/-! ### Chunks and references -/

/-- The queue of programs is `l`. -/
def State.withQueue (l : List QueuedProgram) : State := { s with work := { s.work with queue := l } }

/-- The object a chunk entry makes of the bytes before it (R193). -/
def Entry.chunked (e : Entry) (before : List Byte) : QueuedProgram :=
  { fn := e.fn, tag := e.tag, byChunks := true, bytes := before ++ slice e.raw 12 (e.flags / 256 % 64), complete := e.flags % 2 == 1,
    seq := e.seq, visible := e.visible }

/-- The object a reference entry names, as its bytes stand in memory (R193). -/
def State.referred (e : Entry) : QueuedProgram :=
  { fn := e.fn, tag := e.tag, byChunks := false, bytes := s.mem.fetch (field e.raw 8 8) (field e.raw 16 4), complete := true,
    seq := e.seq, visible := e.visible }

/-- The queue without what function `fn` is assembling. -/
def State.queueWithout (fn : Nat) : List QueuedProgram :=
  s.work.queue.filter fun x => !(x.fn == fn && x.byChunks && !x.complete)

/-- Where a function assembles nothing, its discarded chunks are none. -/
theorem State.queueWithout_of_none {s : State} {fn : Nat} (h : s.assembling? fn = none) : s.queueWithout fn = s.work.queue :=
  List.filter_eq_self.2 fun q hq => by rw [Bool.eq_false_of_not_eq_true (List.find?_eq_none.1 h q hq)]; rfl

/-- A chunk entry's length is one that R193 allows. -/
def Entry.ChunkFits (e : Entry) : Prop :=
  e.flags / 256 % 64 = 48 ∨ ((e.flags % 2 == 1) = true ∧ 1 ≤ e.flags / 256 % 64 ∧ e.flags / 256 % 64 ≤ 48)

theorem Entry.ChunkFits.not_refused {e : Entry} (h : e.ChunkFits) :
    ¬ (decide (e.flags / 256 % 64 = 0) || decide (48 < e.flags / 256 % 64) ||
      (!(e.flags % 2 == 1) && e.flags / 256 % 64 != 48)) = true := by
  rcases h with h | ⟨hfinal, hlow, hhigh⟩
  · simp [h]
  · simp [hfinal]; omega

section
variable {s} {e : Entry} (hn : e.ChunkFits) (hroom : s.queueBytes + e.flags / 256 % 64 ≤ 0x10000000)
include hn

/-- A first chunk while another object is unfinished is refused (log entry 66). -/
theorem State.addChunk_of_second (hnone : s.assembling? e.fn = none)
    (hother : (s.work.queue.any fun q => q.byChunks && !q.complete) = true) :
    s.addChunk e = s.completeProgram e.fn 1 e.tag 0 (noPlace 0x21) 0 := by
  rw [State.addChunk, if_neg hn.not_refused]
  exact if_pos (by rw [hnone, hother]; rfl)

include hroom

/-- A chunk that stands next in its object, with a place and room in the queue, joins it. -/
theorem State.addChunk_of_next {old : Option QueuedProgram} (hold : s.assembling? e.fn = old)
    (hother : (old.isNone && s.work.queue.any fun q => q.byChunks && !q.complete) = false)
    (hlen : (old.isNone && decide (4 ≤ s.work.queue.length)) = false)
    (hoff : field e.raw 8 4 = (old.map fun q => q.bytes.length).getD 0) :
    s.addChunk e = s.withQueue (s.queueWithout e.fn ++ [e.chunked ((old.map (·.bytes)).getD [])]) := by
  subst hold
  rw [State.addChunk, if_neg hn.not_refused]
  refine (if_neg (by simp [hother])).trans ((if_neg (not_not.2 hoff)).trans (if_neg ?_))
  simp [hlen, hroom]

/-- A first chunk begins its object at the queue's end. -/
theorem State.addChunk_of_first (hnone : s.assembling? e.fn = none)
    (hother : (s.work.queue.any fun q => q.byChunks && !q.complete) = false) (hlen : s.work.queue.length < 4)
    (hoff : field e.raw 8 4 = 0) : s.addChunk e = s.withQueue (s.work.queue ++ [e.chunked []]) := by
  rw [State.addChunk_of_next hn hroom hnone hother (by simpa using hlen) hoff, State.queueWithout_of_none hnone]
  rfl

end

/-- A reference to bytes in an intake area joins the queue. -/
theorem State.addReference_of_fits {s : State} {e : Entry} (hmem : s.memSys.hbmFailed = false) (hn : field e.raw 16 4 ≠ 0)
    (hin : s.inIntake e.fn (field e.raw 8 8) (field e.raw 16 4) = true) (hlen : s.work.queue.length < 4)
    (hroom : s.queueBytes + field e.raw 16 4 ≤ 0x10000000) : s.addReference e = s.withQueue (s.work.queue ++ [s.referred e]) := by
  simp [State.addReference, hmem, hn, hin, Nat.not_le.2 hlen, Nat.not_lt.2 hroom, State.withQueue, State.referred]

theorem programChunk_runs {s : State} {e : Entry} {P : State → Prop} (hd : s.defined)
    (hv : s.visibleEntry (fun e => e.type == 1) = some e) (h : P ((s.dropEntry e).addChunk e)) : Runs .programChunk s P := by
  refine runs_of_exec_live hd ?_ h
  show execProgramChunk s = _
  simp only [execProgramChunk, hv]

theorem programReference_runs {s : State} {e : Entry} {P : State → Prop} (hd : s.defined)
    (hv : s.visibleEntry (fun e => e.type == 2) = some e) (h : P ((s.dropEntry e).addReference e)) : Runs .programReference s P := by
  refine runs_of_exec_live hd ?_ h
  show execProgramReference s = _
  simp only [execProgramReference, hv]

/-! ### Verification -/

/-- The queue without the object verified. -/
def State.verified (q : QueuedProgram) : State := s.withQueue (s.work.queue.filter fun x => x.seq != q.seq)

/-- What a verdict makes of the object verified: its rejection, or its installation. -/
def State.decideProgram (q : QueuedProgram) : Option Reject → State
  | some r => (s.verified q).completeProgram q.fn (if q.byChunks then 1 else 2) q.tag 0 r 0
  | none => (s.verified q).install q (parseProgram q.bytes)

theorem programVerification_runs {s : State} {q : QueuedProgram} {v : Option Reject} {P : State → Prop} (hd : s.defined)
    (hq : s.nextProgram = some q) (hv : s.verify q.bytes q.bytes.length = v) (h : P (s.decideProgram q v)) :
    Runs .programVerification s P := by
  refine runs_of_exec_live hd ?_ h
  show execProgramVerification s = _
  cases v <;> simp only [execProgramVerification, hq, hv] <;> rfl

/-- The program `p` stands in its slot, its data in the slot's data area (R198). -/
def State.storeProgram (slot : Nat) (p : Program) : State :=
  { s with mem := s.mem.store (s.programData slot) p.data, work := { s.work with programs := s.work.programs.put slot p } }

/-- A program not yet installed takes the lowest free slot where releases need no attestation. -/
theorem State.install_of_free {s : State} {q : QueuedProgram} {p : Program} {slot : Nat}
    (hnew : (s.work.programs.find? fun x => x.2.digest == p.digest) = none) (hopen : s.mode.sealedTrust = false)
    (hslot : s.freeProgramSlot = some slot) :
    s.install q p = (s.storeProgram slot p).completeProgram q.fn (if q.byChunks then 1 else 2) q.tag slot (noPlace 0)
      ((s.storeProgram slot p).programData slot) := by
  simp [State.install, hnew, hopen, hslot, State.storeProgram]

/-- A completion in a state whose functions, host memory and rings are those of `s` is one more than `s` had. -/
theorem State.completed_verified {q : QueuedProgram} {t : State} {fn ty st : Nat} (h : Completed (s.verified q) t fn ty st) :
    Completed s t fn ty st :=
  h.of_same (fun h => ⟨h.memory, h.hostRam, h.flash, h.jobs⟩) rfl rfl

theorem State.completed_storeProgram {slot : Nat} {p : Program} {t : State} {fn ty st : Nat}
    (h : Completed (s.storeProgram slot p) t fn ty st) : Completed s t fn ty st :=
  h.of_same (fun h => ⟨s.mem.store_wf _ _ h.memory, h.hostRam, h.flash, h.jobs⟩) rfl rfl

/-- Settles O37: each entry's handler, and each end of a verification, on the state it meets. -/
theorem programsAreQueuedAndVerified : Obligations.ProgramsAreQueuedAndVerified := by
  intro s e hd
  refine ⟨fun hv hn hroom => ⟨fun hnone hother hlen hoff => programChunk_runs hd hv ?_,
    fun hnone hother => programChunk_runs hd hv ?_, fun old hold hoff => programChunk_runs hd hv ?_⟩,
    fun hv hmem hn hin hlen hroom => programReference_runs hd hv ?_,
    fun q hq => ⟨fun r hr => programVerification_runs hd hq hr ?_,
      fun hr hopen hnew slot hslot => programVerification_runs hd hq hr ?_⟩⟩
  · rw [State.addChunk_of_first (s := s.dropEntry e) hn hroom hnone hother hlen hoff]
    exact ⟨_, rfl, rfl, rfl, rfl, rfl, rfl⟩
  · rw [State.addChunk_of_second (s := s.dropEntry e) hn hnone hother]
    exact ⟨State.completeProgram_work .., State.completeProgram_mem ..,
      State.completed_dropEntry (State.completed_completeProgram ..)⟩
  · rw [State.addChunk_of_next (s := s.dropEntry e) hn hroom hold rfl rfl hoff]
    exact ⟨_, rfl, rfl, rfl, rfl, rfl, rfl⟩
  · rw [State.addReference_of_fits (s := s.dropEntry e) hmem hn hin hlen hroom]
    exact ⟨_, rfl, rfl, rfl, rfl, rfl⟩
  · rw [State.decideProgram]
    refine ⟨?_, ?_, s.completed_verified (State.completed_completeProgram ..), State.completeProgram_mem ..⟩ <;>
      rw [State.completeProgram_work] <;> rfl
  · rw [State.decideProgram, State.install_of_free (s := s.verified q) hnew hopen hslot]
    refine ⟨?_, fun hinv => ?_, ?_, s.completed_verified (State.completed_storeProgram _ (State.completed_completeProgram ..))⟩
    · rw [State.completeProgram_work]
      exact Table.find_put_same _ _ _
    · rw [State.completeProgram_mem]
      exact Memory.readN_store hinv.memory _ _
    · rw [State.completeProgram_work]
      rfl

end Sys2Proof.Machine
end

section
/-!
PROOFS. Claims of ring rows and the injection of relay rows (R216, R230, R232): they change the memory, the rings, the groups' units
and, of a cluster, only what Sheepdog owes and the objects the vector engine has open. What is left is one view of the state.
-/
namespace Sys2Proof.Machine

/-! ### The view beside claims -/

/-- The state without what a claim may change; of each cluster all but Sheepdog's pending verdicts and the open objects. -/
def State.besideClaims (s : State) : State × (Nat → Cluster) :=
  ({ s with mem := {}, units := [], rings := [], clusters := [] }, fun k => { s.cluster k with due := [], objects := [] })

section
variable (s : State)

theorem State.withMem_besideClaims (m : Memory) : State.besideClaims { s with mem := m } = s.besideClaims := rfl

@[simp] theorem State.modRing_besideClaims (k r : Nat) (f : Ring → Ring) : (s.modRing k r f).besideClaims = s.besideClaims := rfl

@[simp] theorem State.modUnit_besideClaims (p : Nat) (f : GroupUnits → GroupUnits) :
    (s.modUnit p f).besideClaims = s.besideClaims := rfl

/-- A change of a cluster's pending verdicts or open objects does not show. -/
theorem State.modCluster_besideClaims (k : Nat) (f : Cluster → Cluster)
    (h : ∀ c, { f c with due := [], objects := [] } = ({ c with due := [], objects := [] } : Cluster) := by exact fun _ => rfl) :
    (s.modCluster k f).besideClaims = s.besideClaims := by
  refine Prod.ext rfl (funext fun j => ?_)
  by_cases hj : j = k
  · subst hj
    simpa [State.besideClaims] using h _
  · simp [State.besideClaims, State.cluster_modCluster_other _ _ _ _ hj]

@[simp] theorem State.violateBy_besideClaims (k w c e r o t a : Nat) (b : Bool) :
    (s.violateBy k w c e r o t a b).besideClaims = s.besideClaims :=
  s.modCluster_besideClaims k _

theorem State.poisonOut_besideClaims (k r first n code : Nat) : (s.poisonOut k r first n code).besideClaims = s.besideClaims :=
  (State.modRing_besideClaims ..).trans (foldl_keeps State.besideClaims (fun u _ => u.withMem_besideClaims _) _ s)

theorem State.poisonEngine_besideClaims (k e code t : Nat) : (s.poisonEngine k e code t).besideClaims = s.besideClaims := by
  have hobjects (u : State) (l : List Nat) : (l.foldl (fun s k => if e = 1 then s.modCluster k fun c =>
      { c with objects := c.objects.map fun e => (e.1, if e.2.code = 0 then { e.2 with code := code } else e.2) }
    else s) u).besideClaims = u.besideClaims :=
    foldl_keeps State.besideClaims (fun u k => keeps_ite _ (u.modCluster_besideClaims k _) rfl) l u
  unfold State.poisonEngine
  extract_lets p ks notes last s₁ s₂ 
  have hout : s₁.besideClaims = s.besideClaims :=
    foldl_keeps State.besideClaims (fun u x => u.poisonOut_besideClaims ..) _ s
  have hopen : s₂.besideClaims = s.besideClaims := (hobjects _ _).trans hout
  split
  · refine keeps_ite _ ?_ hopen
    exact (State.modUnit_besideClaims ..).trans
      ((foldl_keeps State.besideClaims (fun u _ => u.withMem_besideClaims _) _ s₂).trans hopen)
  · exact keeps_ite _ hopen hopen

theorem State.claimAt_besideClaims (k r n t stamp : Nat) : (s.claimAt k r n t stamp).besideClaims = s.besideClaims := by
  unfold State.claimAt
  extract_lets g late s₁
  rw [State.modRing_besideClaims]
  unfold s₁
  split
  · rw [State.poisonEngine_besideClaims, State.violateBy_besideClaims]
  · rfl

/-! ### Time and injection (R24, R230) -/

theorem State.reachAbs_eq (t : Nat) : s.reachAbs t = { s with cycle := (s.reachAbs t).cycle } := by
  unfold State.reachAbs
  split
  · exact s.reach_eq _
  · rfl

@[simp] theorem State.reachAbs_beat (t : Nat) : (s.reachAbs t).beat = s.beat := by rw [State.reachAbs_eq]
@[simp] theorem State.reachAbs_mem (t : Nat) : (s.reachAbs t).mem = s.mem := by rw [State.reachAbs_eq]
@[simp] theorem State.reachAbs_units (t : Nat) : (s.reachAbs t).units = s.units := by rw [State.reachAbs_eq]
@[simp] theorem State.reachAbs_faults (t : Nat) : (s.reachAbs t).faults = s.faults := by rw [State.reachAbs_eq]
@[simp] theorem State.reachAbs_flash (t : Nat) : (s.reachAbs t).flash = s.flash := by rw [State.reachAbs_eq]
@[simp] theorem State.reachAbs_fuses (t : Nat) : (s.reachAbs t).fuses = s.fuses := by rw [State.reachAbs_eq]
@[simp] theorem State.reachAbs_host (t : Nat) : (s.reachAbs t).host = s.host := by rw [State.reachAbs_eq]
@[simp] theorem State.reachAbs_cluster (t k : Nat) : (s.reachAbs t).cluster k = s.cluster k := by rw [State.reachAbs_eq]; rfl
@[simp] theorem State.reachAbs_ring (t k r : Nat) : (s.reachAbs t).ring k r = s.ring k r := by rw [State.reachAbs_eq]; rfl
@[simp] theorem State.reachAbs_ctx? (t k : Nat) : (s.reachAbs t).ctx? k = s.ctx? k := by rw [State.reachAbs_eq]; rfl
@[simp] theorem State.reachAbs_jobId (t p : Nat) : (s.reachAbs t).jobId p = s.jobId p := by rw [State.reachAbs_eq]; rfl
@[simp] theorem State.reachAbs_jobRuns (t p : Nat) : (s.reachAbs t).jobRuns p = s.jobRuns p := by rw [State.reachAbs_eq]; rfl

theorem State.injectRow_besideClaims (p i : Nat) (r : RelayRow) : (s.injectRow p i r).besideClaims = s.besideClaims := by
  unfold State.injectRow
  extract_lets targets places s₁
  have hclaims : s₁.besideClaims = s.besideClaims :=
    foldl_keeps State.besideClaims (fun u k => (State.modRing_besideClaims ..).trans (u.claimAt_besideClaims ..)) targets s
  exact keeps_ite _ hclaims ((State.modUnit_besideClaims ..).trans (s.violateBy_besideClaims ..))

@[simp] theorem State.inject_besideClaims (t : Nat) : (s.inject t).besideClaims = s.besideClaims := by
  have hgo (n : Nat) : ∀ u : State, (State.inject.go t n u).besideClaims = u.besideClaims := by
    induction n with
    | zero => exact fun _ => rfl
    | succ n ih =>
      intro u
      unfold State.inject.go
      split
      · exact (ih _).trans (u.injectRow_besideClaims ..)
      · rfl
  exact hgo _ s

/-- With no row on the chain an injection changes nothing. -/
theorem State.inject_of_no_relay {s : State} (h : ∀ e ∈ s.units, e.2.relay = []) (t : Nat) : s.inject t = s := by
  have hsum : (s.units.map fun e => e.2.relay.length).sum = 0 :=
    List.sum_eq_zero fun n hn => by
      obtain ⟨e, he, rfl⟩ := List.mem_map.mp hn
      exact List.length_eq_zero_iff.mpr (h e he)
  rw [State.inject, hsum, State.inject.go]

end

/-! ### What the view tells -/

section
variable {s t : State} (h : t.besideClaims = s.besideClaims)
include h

========================================

• PROBLEM TO WORK ON:
Extract the lines above, from the first one through the one containing "are none. -/", and return only those, unchanged.

• TASK ANSWER:
/-! ### Chunks and references -/

/-- The queue of programs is `l`. -/
def State.withQueue (l : List QueuedProgram) : State := { s with work := { s.work with queue := l } }

/-- The object a chunk entry makes of the bytes before it (R193). -/
def Entry.chunked (e : Entry) (before : List Byte) : QueuedProgram :=
  { fn := e.fn, tag := e.tag, byChunks := true, bytes := before ++ slice e.raw 12 (e.flags / 256 % 64), complete := e.flags % 2 == 1,
    seq := e.seq, visible := e.visible }

/-- The object a reference entry names, as its bytes stand in memory (R193). -/
def State.referred (e : Entry) : QueuedProgram :=
  { fn := e.fn, tag := e.tag, byChunks := false, bytes := s.mem.fetch (field e.raw 8 8) (field e.raw 16 4), complete := true,
    seq := e.seq, visible := e.visible }

/-- The queue without what function `fn` is assembling. -/
def State.queueWithout (fn : Nat) : List QueuedProgram :=
  s.work.queue.filter fun x => !(x.fn == fn && x.byChunks && !x.complete)

/-- Where a function assembles nothing, its discarded chunks are none. -/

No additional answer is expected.